彼はこのようなことに慣れていなかったから、その想いを言葉として表すのに苦労するばかりで、その筆は、遅々として進まなかった。
目の前には、こじんまりとした文机があり、その上には潘静のものである文箱から取り出した墨と硯、筆、そして、雑紙と、一偏の白い漉き紙が置かれていた。
黄ばんだ雑紙は、すでに幾重にも重なった下書きの文章で黒く埋め尽くされていて、すでにその用を成すことが難しそうだった。一方の漉き紙は、彼の心を映すようにして、まったく濁りのない真白のままだった。

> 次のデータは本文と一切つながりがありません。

-- ==== Sys2Proof/Machine/Dispatch.lean ====
section
/-! DEFINITION. The dispatch: one arm per command, each one call of its meaning. -/

namespace Sys2Proof.Machine

open Sys2Proof
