-- ==== Sys2Proof/Machine/Core.lean ====
section
/-! DEFINITION. The machine of the host's interface. -/

def Sys2Proof.core : Host.Core := { State := Sys2Proof.Machine.State, Fault := Sys2Proof.Machine.Fault, Refusal := Sys2Proof.Machine.Refusal, step := Sys2Proof.Machine.step, reset := Sys2Proof.Machine.State.reset }
end

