-- ==== Sys2Proof/Certificates/Slice0/Obligations.lean ====
section
/-! DEFINITION. The statements for the provers. The next state of a command is given whole wherever it is short, so that what
is not written in it is unchanged; elsewhere the statement says what the next state holds. -/

open Sys2Proof Sys2Proof.Machine

namespace Sys2Proof.Machine

/-- The kennel index that a request names (R28). -/
def keyOf (q : KMsg) : Nat := kennelIndex q.args.cls.toNat q.args.index.toNat

end Sys2Proof.Machine

/-! ### The queue (R438 and the block's interface) -/

/-- A step gives the command at the front of the queue to exec, with the queue's rest. -/
def Obligations.StepRunsFrontCommand : Prop :=
  ∀ (c : Instr) (q : List Instr) (s : State), step { s with pending := c :: q } = exec c { s with pending := q }

/-- With no command waiting, a step passes one cycle of the root time base and changes nothing else, but that the cycle's end
settles a deadline that came due in it and the edges that it left for a heel release (DESIGN CHOICE, log entry 1). -/
def Obligations.EmptyQueuePassesOneCycle : Prop :=
  ∀ s : State, s.pending = [] →
    (s.tick.dueNow = false → (∀ f ∈ s.parts, (s.fnAt f).edgeHeld = false) → step s = .next { s with now := s.now + 1 }) ∧
    (∃ t, step s = .next t ∧ t.now = s.now + 1 ∧ t.pending = [])

/-- No command touches the commands that wait behind it. -/
def Obligations.CommandsLeaveQueue : Prop :=
  ∀ (c : Instr) (s t : State), exec c s = .next t → t.pending = s.pending

/-- Every step keeps every unit table in its canonical form. -/
def Obligations.StepKeepsCanonicalForm : Prop :=
  ∀ s t : State, s.wf = true → step s = .next t → t.wf = true

/-- The reset state: canonical, no command waiting, nothing in flight; bring-up at step 1, the tick STOPPED, every
litter epoch 0, the wafer in no span; the set-up registers at the reset values of their maps. Where the specification
states no value it is the model's (log entries 4, 6). -/
def Obligations.ResetState : Prop :=
  let s := State.reset
  s.wf = true ∧ s.pending = [] ∧ s.net = [] ∧ s.out = [] ∧ s.bru.step = 1 ∧ s.tick.st = .stopped ∧ s.span.st = .none ∧ s.span.wid = 0 ∧
  (∀ h, (s.hubAt h).epoch = 0) ∧ (∀ c, (s.csnAt c).epoch = 0) ∧ (∀ n, (s.coreAt n).epoch = 0) ∧ (∀ f, (s.fnAt f).pepoch = 0) ∧
  s.tick.period = 500000 ∧ s.tick.ctrl = 0x00001000 ∧ s.kiln.limit = 0x7D0001C2 ∧ s.kiln.idle = 1000 ∧
  s.kiln.therm = 0x00695F05 ∧ s.kiln.didt = 0x01004000 ∧ s.kiln.rcv = 0x020A0304 ∧ s.kiln.ka = 0x00400010 ∧
  (∀ f, (s.fnAt f).thr = 0x00000100 ∧ (s.fnAt f).cap = 0x04000000 ∧ (s.fnAt f).cmtCtrl = 0x00000028 ∧
    (s.fnAt f).cmtTol = 0x40800000 ∧ (s.fnAt f).seqCtrl = 0x00004000) ∧ s.span.ctrl = 0x001F0000

/-- No command is refused and none stops the block: exec answers a next state to every command in every state, and so does
every step. What an unpredictable command leaves is confined as R9 says; the Varvo goes on. -/
def Obligations.NoStepIsRefused : Prop :=
  (∀ (c : Instr) (s : State), ∃ t, exec c s = .next t) ∧ ∀ s : State, Answered (step s) ∧ ∃ t, step s = .next t
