-- ==== Sys2Proof/Laws/KeepsKennel.lean ====
section
/-! SUPPORT. What every operation keeps (`Keeps`): the shared operations, the kennel, the CSNs and the mesh. -/

namespace Sys2Proof.Machine

open Sys2Proof

theorem State.updKf_keeps {s₀ s : State} {a1 a2} (h : Keeps s₀ s) : Keeps s₀ (State.updKf s a1 a2) := by
  unfold State.updKf
  repeat' first
    | with_reducible assumption
    | intro _
    | with_reducible apply h2
    | with_reducible apply Keeps.ite
    | simp -zeta only [Keeps.leaf]

theorem State.updPort_keeps {s₀ s : State} {a1 a2} (h : Keeps s₀ s) : Keeps s₀ (State.updPort s a1 a2) := by
  unfold State.updPort
  repeat' first
    | with_reducible assumption
    | intro _
    | with_reducible apply h2
    | with_reducible apply Keeps.ite
    | simp -zeta only [Keeps.leaf]

theorem State.updSrec_keeps {s₀ s : State} {a1 a2} (h : Keeps s₀ s) : Keeps s₀ (State.updSrec s a1 a2) := by
  unfold State.updSrec
  repeat' first
    | with_reducible assumption
    | intro _
    | with_reducible apply h2
    | with_reducible apply Keeps.ite
    | simp -zeta only [Keeps.leaf]

theorem State.updLink_keeps {s₀ s : State} {a1 a2} (h : Keeps s₀ s) : Keeps s₀ (State.updLink s a1 a2) := by
  unfold State.updLink
  repeat' first
    | with_reducible assumption
    | intro _
    | with_reducible apply h2
    | with_reducible apply Keeps.ite
    | simp -zeta only [Keeps.leaf]

theorem State.drawn_keeps {s₀ s : State} (h : Keeps s₀ s) : Keeps s₀ (State.drawn s) := by
  unfold State.drawn
  repeat' first
    | with_reducible assumption
    | intro _
    | with_reducible apply Keeps.ite
    | simp -zeta only [Keeps.leaf]

theorem State.send_keeps {s₀ s : State} {a1} (h : Keeps s₀ s) : Keeps s₀ (State.send s a1) := by
  unfold State.send
  repeat' first
    | with_reducible assumption
    | intro _
    | with_reducible apply Keeps.ite
    | simp -zeta only [Keeps.leaf]

theorem State.sendAll_keeps {s₀ s : State} {a1} (h : Keeps s₀ s) : Keeps s₀ (State.sendAll s a1) := by
  unfold State.sendAll
  repeat' first
    | with_reducible assumption
    | intro _
    | with_reducible apply Keeps.ite
    | simp -zeta only [Keeps.leaf]

theorem State.taken_keeps {s₀ s : State} {a1} (h : Keeps s₀ s) : Keeps s₀ (State.taken s a1) := by
  unfold State.taken
  repeat' first
    | with_reducible assumption
    | intro _
    | with_reducible apply Keeps.ite
    | simp -zeta only [Keeps.leaf]

theorem State.emit_keeps {s₀ s : State} {a1} (h : Keeps s₀ s) : Keeps s₀ (State.emit s a1) := by
  unfold State.emit
  repeat' first
    | with_reducible assumption
    | intro _
    | with_reducible apply Keeps.ite
    | simp -zeta only [Keeps.leaf]

theorem State.emitAll_keeps {s₀ s : State} {a1} (h : Keeps s₀ s) : Keeps s₀ (State.emitAll s a1) := by
  unfold State.emitAll
  repeat' first
    | with_reducible assumption
    | intro _
    | with_reducible apply Keeps.ite
    | simp -zeta only [Keeps.leaf]

theorem State.report_keeps {s₀ s : State} {a1 a2 a3 a4 a5 a6 a7} (h : Keeps s₀ s) : Keeps s₀ (State.report s a1 a2 a3 a4 a5 a6 a7) := by
  unfold State.report
  repeat' first
    | with_reducible assumption
    | intro _
    | with_reducible apply State.send_keeps
    | with_reducible apply State.drawn_keeps

theorem State.stopMsg_keeps {s₀ s : State} {a1} (h : Keeps s₀ s) : Keeps s₀ (State.stopMsg s a1) := by
  unfold State.stopMsg
  repeat' first
    | with_reducible assumption
    | intro _
    | with_reducible apply State.updLink_keeps
    | with_reducible apply State.taken_keeps
    | with_reducible apply Keeps.ite
    | simp -zeta only [Keeps.leaf]
    | split

theorem State.armKen_keeps {s₀ s : State} {a1 a2} (h : Keeps s₀ s) : KeepsFst s₀ (State.armKen s a1 a2) := by
  unfold State.armKen
  repeat' first
    | with_reducible assumption
    | intro _
    | with_reducible apply State.updHub_keeps
    | with_reducible apply KeepsFst.ite
    | with_reducible apply KeepsFst.mk
    | with_reducible apply Keeps.ite
    | simp -zeta only [Keeps.leaf]
    | split

theorem State.disarm_keeps {s₀ s : State} {a1 a2 a3} (h : Keeps s₀ s) : Keeps s₀ (State.disarm s a1 a2 a3) := by
  unfold State.disarm
  repeat' first
    | with_reducible assumption
    | intro _
    | with_reducible apply State.updHub_keeps
    | with_reducible apply Keeps.ite
    | simp -zeta only [Keeps.leaf]
    | split

theorem State.refuseKen_keeps {s₀ s : State} {a1 a2 a3 a4} (h : Keeps s₀ s) : Keeps s₀ (State.refuseKen s a1 a2 a3 a4) := by
  unfold State.refuseKen
  repeat' first
    | with_reducible assumption
    | intro _
    | with_reducible apply State.send_keeps

theorem State.kenAnswer_keeps {s₀ s : State} {a1 a2 a3 a4 a5 a6 a7} (h : Keeps s₀ s) : Keeps s₀ (State.kenAnswer s a1 a2 a3 a4 a5 a6 a7) := by
  unfold State.kenAnswer
  repeat' first
    | with_reducible assumption
    | intro _
    | with_reducible apply State.send_keeps

theorem State.anyAnswer_keeps {s₀ s : State} {a1 a2} (h : Keeps s₀ s) : Keeps s₀ (State.anyAnswer s a1 a2) := by
  unfold State.anyAnswer
  repeat' first
    | with_reducible assumption
    | intro _
    | with_reducible apply State.kenAnswer_keeps
    | with_reducible apply State.drawn_keeps

theorem State.sendEnd_keeps {s₀ s : State} {a1 a2 a3 a4 a5} (h : Keeps s₀ s) : Keeps s₀ (State.sendEnd s a1 a2 a3 a4 a5) := by
  unfold State.sendEnd
  repeat' first
    | with_reducible assumption
    | intro _
    | with_reducible apply State.send_keeps
    | with_reducible apply Keeps.ite

theorem State.dropWaiter_keeps {s₀ s : State} {a1 a2} (h : Keeps s₀ s) : Keeps s₀ (State.dropWaiter s a1 a2) := by
  unfold State.dropWaiter
  repeat' first
    | with_reducible assumption
    | intro _
    | with_reducible apply State.updKen_keeps
    | with_reducible apply State.disarm_keeps

theorem State.endWaiter_keeps {s₀ s : State} {a1 a2 a3 a4} (h : Keeps s₀ s) : Keeps s₀ (State.endWaiter s a1 a2 a3 a4) := by
  unfold State.endWaiter
  repeat' first
    | with_reducible assumption
    | intro _
    | with_reducible apply State.dropWaiter_keeps
    | with_reducible apply State.sendEnd_keeps

theorem State.queueKen_keeps {s₀ s : State} {a1 a2 a3} (h : Keeps s₀ s) : Keeps s₀ (State.queueKen s a1 a2 a3) := by
  unfold State.queueKen
  repeat' first
    | with_reducible assumption
    | intro _
    | with_reducible apply State.kenAnswer_keeps
    | with_reducible apply State.armKen_keeps
    | with_reducible apply State.updKen_keeps
    | simp -zeta only [KeepsFst.fst_iff]
    | (refine KeepsFst.of_eq ?_ (by assumption))
    | with_reducible apply KeepsFst.ite
    | with_reducible apply Keeps.ite
    | simp -zeta only [Keeps.leaf]
    | split
    | simp -zeta only [KeepsFst.mk_iff]

theorem serveUnits_keeps {s₀ s : State} {a0 a1} (h : Keeps s₀ s) : Keeps s₀ (serveUnits a0 a1 s) := by
  induction a1 generalizing s with
  | zero =>
    unfold serveUnits
    repeat' first
      | with_reducible assumption
  | succ n ih =>
    unfold serveUnits
    repeat' first
      | with_reducible apply ih
      | with_reducible assumption
      | intro _
      | with_reducible apply State.endWaiter_keeps
      | with_reducible apply State.updKen_keeps
      | with_reducible apply Keeps.ite
      | simp -zeta only [Keeps.leaf]
      | (extract_lets +onlyGivenNames x; clear_value x)
      | split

当世、政でも竹簡の代わりに漉き紙が使われるようになってきたとはいっても、それはまだ彼のような若い役人には、不釣り合いに高価なものだった。
鬱蒼とした木々のすき間から、まとわりつくように湿気をはらんだ空気染み出してくる。だいぶ慣れてきたと思ったが、今日のそれは、昨日までのものよりも輪をかけて不快であるように感じて、彼をひどく苛立たせた。
苛立たしさに、筆を持つことがためらわれる。
潘静は、硯へ向かって手を伸ばすと、竹筒から水の一滴をたらしては、ゆっくりと墨をすり始めた。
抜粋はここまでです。